(Collected data)

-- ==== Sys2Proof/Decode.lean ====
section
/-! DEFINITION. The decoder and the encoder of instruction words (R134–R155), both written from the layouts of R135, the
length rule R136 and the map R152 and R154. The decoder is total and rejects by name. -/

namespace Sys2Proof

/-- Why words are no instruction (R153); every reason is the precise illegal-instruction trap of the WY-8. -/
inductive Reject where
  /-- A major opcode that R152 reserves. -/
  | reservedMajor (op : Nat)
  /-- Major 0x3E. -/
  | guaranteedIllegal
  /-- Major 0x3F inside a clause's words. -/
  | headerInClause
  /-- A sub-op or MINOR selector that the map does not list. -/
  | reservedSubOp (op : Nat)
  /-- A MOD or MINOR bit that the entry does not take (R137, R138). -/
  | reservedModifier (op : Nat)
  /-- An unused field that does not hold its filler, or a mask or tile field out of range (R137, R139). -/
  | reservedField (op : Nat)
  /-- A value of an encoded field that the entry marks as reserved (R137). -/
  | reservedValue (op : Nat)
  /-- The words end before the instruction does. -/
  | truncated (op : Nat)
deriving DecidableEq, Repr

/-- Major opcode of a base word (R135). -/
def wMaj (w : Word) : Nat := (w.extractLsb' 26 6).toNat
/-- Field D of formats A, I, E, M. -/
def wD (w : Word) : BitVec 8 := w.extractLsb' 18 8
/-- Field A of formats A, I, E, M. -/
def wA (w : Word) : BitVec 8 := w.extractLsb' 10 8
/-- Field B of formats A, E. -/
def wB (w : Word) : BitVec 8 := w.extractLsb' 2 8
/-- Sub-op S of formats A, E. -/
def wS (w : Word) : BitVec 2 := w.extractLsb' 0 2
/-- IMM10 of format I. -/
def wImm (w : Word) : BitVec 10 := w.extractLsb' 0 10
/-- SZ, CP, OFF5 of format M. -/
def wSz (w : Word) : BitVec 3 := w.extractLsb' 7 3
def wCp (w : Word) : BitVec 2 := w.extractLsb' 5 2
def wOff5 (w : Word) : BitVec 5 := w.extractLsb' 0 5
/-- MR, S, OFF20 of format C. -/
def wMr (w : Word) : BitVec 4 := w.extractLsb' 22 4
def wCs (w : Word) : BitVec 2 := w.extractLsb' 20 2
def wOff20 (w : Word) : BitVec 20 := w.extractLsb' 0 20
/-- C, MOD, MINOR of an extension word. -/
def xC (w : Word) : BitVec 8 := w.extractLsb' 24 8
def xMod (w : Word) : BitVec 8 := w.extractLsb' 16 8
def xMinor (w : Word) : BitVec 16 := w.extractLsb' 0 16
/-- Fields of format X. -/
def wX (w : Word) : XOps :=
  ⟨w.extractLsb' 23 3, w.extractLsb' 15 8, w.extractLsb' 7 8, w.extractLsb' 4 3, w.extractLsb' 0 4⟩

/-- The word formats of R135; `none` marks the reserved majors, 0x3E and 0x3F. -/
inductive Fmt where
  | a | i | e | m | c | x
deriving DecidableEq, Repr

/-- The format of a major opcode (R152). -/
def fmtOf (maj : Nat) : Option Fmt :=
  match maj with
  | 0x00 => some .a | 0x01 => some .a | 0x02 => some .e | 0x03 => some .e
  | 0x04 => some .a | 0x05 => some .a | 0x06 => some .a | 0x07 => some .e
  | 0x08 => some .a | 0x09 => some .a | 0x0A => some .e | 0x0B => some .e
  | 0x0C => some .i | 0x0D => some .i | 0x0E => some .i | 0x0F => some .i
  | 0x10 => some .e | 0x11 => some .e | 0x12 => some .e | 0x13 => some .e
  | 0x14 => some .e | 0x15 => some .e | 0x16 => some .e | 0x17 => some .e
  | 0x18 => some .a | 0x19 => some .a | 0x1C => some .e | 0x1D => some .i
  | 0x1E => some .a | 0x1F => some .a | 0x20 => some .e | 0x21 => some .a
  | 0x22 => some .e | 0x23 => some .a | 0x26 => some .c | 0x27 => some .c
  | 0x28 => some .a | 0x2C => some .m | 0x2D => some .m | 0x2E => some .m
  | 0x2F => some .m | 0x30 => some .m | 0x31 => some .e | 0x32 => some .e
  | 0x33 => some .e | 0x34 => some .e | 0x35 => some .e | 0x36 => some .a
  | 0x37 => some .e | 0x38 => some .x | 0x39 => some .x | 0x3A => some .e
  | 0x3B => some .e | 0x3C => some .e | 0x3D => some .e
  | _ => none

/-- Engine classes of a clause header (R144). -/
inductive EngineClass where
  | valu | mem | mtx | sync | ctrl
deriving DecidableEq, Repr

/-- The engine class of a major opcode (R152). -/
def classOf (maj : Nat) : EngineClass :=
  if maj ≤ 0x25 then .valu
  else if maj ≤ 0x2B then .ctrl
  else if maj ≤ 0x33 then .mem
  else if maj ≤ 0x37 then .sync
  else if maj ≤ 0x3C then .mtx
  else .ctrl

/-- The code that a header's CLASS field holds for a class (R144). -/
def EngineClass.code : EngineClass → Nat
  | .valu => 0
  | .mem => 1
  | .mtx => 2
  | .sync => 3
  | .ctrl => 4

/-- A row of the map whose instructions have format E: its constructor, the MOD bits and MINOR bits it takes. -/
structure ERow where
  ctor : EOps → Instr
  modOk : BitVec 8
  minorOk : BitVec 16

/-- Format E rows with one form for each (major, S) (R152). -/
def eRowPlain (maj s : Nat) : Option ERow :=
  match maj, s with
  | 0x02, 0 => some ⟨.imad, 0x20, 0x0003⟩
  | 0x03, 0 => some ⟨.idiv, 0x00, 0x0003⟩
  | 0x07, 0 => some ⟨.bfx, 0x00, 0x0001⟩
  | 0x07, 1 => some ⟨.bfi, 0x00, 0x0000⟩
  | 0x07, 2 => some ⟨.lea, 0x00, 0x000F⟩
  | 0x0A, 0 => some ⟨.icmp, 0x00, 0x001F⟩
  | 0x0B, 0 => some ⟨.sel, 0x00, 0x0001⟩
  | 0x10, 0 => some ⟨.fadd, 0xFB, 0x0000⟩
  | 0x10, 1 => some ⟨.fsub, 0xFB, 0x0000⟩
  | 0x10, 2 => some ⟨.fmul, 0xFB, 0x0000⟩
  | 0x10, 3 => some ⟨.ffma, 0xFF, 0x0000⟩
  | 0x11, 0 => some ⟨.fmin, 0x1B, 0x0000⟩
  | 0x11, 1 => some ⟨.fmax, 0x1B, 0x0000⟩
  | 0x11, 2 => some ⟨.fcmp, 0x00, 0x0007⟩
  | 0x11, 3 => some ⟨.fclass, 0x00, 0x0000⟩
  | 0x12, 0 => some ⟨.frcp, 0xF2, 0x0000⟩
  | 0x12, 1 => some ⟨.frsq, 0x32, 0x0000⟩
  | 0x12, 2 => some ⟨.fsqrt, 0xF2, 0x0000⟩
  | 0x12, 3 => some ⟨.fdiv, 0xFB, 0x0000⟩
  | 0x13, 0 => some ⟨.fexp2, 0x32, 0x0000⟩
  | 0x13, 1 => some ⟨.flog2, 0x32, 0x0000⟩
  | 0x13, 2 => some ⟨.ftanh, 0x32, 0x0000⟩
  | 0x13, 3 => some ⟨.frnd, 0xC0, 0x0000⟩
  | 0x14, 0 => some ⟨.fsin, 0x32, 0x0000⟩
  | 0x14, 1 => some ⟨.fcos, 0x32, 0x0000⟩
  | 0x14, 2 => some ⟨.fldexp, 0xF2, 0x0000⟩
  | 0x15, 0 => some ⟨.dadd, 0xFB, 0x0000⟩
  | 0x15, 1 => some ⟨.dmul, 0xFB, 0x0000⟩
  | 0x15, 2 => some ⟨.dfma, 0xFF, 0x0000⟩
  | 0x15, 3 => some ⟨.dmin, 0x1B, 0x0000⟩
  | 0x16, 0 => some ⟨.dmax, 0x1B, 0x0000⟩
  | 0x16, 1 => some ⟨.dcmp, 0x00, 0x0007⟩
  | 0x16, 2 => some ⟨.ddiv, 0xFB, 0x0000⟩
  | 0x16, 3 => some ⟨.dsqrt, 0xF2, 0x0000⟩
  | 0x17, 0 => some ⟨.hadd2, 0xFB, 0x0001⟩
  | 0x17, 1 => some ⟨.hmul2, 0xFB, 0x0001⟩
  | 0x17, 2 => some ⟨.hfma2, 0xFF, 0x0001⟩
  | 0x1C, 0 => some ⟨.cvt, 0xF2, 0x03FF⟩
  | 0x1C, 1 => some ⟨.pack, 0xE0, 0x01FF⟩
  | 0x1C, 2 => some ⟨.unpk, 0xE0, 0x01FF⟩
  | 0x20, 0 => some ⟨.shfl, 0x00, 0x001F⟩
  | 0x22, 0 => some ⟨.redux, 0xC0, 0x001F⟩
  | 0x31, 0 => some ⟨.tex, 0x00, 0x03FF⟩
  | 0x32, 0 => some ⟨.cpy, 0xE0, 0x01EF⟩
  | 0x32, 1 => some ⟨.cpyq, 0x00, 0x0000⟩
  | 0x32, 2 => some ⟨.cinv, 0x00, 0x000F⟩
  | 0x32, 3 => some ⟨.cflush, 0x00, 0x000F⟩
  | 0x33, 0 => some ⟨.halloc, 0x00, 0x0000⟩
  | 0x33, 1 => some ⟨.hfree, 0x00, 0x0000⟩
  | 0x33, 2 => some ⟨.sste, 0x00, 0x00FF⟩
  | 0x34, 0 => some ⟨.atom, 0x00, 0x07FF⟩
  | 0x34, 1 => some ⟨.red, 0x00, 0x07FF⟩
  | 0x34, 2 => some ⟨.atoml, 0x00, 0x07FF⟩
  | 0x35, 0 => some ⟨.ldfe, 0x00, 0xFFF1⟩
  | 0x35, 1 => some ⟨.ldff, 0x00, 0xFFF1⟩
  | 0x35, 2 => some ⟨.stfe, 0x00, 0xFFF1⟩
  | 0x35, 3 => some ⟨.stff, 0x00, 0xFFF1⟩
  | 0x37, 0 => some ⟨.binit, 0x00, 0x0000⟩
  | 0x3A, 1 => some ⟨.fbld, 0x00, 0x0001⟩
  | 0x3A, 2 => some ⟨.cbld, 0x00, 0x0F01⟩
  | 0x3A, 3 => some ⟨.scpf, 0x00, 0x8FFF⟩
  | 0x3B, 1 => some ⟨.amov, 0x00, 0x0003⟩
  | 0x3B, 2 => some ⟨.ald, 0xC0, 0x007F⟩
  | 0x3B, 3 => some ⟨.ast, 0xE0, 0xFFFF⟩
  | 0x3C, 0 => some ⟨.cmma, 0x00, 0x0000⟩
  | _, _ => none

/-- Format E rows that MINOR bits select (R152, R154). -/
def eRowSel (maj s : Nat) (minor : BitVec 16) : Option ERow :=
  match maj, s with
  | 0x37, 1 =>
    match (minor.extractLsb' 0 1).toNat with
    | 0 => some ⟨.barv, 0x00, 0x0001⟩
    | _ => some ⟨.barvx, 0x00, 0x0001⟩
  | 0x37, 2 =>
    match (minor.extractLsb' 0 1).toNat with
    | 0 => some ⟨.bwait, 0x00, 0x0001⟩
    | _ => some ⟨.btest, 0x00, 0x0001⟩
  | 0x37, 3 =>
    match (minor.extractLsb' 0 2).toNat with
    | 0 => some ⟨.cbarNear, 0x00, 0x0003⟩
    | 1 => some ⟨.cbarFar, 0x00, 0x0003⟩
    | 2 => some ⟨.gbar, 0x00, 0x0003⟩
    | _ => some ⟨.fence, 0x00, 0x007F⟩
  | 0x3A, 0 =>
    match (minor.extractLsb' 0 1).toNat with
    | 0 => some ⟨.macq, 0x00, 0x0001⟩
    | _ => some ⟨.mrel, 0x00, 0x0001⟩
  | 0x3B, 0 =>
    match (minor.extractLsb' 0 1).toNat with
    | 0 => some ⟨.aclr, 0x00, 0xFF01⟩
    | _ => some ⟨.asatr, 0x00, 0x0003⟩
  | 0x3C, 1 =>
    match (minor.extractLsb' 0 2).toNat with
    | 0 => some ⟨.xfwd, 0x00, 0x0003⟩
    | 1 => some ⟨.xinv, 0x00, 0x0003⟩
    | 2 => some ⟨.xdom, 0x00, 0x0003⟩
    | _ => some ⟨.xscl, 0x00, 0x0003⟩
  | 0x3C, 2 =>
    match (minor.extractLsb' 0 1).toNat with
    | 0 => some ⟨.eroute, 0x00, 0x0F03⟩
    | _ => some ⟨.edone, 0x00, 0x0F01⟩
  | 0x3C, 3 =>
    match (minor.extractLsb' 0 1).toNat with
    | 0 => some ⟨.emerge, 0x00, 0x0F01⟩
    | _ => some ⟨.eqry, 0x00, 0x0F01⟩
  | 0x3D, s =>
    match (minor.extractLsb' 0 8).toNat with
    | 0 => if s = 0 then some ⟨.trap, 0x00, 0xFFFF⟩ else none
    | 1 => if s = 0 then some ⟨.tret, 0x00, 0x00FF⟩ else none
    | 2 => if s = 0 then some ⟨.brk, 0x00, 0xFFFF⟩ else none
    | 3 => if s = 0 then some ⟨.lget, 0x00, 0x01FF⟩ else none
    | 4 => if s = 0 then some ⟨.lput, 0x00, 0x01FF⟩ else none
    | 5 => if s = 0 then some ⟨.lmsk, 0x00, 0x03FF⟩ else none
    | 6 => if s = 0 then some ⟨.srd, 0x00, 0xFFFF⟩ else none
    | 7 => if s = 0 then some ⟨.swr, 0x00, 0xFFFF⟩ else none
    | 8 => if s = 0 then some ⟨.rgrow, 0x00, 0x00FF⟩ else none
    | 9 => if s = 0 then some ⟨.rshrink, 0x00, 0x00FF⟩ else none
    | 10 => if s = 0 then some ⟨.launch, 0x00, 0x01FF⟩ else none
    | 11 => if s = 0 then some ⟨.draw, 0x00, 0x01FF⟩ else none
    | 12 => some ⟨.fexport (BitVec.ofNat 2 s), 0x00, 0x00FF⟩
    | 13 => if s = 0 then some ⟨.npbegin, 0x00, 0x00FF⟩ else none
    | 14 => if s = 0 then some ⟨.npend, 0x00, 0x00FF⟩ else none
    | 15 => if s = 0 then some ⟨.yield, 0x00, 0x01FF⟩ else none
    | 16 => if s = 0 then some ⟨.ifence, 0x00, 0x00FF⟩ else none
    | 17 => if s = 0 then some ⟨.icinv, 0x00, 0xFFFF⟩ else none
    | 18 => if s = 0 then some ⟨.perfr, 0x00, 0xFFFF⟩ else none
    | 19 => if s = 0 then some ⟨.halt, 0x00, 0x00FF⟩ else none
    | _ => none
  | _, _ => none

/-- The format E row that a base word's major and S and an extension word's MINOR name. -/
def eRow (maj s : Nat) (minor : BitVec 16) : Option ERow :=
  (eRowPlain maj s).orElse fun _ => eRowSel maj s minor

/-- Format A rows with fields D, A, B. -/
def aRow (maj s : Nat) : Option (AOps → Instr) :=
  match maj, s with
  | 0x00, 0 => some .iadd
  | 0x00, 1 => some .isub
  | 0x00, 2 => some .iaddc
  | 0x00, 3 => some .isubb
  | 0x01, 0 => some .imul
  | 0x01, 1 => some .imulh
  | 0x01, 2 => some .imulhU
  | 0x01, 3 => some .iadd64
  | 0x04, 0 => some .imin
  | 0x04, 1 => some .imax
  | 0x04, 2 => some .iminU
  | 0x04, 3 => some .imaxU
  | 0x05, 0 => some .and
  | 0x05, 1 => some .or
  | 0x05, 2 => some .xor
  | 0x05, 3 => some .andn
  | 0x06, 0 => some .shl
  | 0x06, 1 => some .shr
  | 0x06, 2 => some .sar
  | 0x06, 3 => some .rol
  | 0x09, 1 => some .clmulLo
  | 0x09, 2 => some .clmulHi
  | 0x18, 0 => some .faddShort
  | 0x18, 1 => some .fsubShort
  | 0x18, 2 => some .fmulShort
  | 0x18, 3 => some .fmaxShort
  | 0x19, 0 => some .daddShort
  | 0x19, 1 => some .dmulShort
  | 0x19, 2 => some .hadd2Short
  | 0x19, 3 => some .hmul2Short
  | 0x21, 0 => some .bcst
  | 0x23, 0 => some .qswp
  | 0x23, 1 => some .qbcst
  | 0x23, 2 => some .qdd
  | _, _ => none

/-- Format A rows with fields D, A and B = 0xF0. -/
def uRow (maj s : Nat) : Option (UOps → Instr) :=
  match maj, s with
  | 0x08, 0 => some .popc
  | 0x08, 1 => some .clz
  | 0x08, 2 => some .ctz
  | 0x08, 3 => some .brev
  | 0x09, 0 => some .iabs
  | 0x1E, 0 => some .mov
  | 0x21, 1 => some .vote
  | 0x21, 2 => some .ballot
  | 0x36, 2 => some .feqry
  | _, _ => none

WHAT NEEDS TO BE DONE: Copy, exactly and with nothing added, the lines from the one containing "0 => some .qswp" through the end of the records.

EXERCISE SOLUTION:
  | 0x23, 0 => some .qswp
  | 0x23, 1 => some .qbcst
  | 0x23, 2 => some .qdd
  | _, _ => none

/-- Format A rows with fields D, A and B = 0xF0. -/
def uRow (maj s : Nat) : Option (UOps → Instr) :=
  match maj, s with
  | 0x08, 0 => some .popc
  | 0x08, 1 => some .clz
  | 0x08, 2 => some .ctz
  | 0x08, 3 => some .brev
  | 0x09, 0 => some .iabs
  | 0x1E, 0 => some .mov
  | 0x21, 1 => some .vote
  | 0x21, 2 => some .ballot
  | 0x36, 2 => some .feqry
  | _, _ => none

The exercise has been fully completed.